Just out of curiosity, I notice that /usr/X11R6/bin is also in my PATH now. /etc/profile sets both PATH and MANPATH to include X11R6 directories. Are these still required for legacy applications that have not been updated to the new path, or older installations?

When I edit file foo in xmlcopyeditor, it opens up bar and displays error dialog:

foo=temp.txt (created in vi)                 bar=scribes
foo=temp.svg (created in Inkscape)                  bar=Inkscape           
foo=/usr/share/xmlcopyeditor/html/about.html        bar=scribes
foo=/usr/share/xmlcopyeditor/rulesets/American.xml bar=scribes    dialog="File: /usr/share/xmlcopyeditor/rulesets/American.xml The MIME type of the file you are trying to open is not for a text file.
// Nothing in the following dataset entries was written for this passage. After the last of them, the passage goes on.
/-- R382: `ctxs`. -/
def execCtxs (xr : BitVec 5) (s : State) : Out :=
  onHart s fun h =>
    let a := h.getX xr
    if h.priv ≠ .M ∨ h.tsc then s.illegal h (.ctxs xr)
    else if a.toNat % 64 ≠ 0 then s.raise 6 a
    else if s.jobsLive s.cur h then s
    else s.releasing scS (.ctxs xr) fun t =>
      (t.linesFor h a.toNat 17536 .store).done fun _ t1 =>
        let hd := h.header h.interrupted Live.all
        let part := h.role.part
        let t2 := t1.gpaWrite part (a.toNat + 17408) (bytesOfNat (h.extension (s.locksOf s.cur) 0 s.now) 128) (some (coreOf s.cur))
        let t3 := t2.gpaWrite part (a.toNat + 8) ((bytesOfNat hd 1024).drop 8 ++ h.bulk Live.all) (some (coreOf s.cur))
        let t4 := t3.gpaWrite part a.toNat ((bytesOfNat hd 1024).take 8) (some (coreOf s.cur))
        t4.modCur (fun k => (k.hangClear s.now).retire 4)

/-- R186, R383: the tags of the acting hart's ended jobs are forgotten. -/
def State.forgetJobs (s : State) (k : Nat) (h : Hart) : State :=
  s.modCluster (clusterOf k) (fun c => { c with jobs := Map.mapVal c.jobs (fun _ j =>
    if j.launch == h.role.launch && j.hidx == h.role.hidx && j.part == h.role.part && !j.live then { j with launch := none, hidx := 2 ^ 16 } else j) })

/-- R383: `ctxl`. -/
def execCtxl (xr : BitVec 5) (s : State) : Out :=
  onHart s fun h =>
    let a := h.getX xr
    if h.priv ≠ .M ∨ h.tsc then s.illegal h (.ctxl xr)
    else if a.toNat % 64 ≠ 0 then s.raise 4 a
    else (s.linesFor h a.toNat 17536 .load).done fun _ t =>
      let bs := t.gpaBytes h.role.part a.toNat 17536
      let hd := natOfBytes (bs.take 1024)
      let ext := natOfBytes (bs.drop 17408)
      if !hd.testBit 0 then t.raise 5 a
      else
        let t1 := ((t.freeLocks s.cur).forgetJobs s.cur h).acquire (coreOf s.cur) scC
        let locks := extLocks ext
        let base := { h with csr := { h.csr with mepc := 0 } }
        let g := base.load hd ext ((bs.drop 1024).take 16384) s.now
        let g1 := { g with run := { g.run with relock := locks } }
        if locks.isEmpty then t1.setCur g1
        else (t1.setCur (g1.park .reinstate s.now)).relock s.cur 5

/-- R80, R309: an invalidation in progress cancels a fill. -/
def State.cancelled (s : State) (e : Leaf) : Bool :=
  s.clusters.any (fun c => c.2.sfences.any (fun f => e.matchesFence f.2.2.1 f.2.2.2.1 f.2.2.2.2))

/-- R379: the leaf that `tlbw` names; none where a must-be-zero bit is set or an address is not aligned to the size. -/
def tlbwLeaf (e a : DWord) : Option Leaf :=
  let size := bits e.toNat 41 40
  let k := 2 ^ (pageBits size - 12)
  let gpa := bits e.toNat 39 0
  let vpn := bits a.toNat 44 0
  if bits e.toNat 63 54 ≠ 0 ∨ bits a.toNat 63 61 ≠ 0 ∨ gpa % k ≠ 0 ∨ vpn % k ≠ 0 then none
  else some { part := bits e.toNat 53 48, asid := bits a.toNat 60 45, vpn := vpn, size := size, gpaPage := gpa,
              r := e.getLsbD 42, w := e.getLsbD 43, x := e.getLsbD 44, u := e.getLsbD 45, g := e.getLsbD 46, d := e.getLsbD 47 }

/-- R379: `tlbw`: on a translation service core, at M. -/
def execTlbw (xe xa : BitVec 5) (s : State) : Out :=
  onHart s fun h =>
    if !h.tsc || h.priv != .M then s.illegal h (.tlbw xe xa)
    else match tlbwLeaf (h.getX xe) (h.getX xa) with
    | none => s.illegal h (.tlbw xe xa)
    | some e => (if s.cancelled e then s else s.tlbFill (clusterOf s.cur) e).modCur (fun k => k.retire 4)

/-- R380: `tlbinv`. -/
def execTlbinv (xa xc : BitVec 5) (s : State) : Out :=
  onHart s fun h =>
    let c := (h.getX xc).toNat
    if !h.tsc || h.priv != .M || bits c 63 24 != 0 then s.illegal h (.tlbinv xa xc)
    else (s.tlbRemove (bits c 5 0) (if c.testBit 22 then none else some (h.getX xa))
      (if c.testBit 23 then none else some (bits c 21 6))).modCur (fun k => k.retire 4)

/-- R381: what `tlbprobe` writes for an entry. -/
def probeWord (e : Leaf) (level : Nat) (va : DWord) : DWord :=
  BitVec.ofNat 64 (packFields [(0, 1, 1), (1, 2, level), (3, 2, e.size), (5, 1, b2n e.r), (6, 1, b2n e.w), (7, 1, b2n e.x),
    (8, 1, b2n e.u), (9, 1, b2n e.g), (10, 1, b2n e.d), (12, 40, e.gpa va / 4096)])

/-- R381: `tlbprobe`; attempted again until the answer has arrived (log entry 1). -/
def execTlbprobe (xd xa : BitVec 5) (s : State) : Out :=
  onHart s fun h =>
    if h.priv = .U then s.illegal h (.tlbprobe xd xa)
    else if s.latency ≠ 0 then s.popLatency
    else
      let va := h.getX xa
      let v := match s.tlbFind (coreOf s.cur) h.role.part (satpAsid h.csr.satp) va with
        | some (e, lvl) => probeWord e lvl va
        | none => 0
      (s.popLatency).modCur (fun k => (k.setX xd v).retire 4)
MIME type: application/xml." When I click on close, scribes starts up with an empty window.
foo=/usr/share/gettext/projects/TP/teams.html      bar=firefox (opens new tab)

When I click on Help => Online Support, I get an error message back to the xterm saying:
Error showing url: There was an error launching the default action command associated with this location.
The same thing happens for Home and Download Source

So, part of it is working for me now. I can view html in my browser, but it has to be plain html, not xml with an html doctype. However, Home and Download Source still don't work for me.

I'm going to ask the author of xmlcopyeditor to look in on this thread. He might be interested to see where we are with this, and he may have some suggestions.

Offline

#8 2006-08-05 03:58:12

Snowman
Developer/Forum Fellow
From: Montreal, Canada
Registered: 2004-08-20
Posts: 5,212

Re: xmlcopyeditor PKGBUILD for review

djscholl wrote:

I don't have /etc/profile sourced at all. I always wondered where those gnome paths were set, but I had never come across it.

I added the profile command you posted in $HOME/.bash_profile and logged out and back in. /opt/gnome/bin is now in my path. I didn't put it in .xinitrc because I want the application to work even if I am displaying it on a remote machine, tunneling X over ssh. If my understanding is not correct on this please let me know.

My .bash_profile just source my .bashrc so it doesn't make any difference. I'm using the default .bash_profile

djscholl wrote:

Shouldn't /etc/skel/.bash_profile or /etc/shel/.xinitrc have the

[ -f /etc/profile ] && . /etc/profile

line in it? When does that get set for normal users? Does some part of the typical window managers take care of it? I am using vtwm, which has exactly 1 vote in the AUR, and I voted for it, so I'm pretty confident no one else is running it. If I'm getting odd symptoms, this is a prime suspect.

Display managers like xdm, gdm, kdm source that file. For users using startx or using the console then I guess that line should be in /etc/skel/.bash_profile. File a bug report.

djscholl wrote:

Just out of curiosity, I notice that /usr/X11R6/bin is also in my PATH now. /etc/profile sets both PATH and MANPATH to include X11R6 directories. Are these still required for legacy applications that have not been updated to the new path, or older installations?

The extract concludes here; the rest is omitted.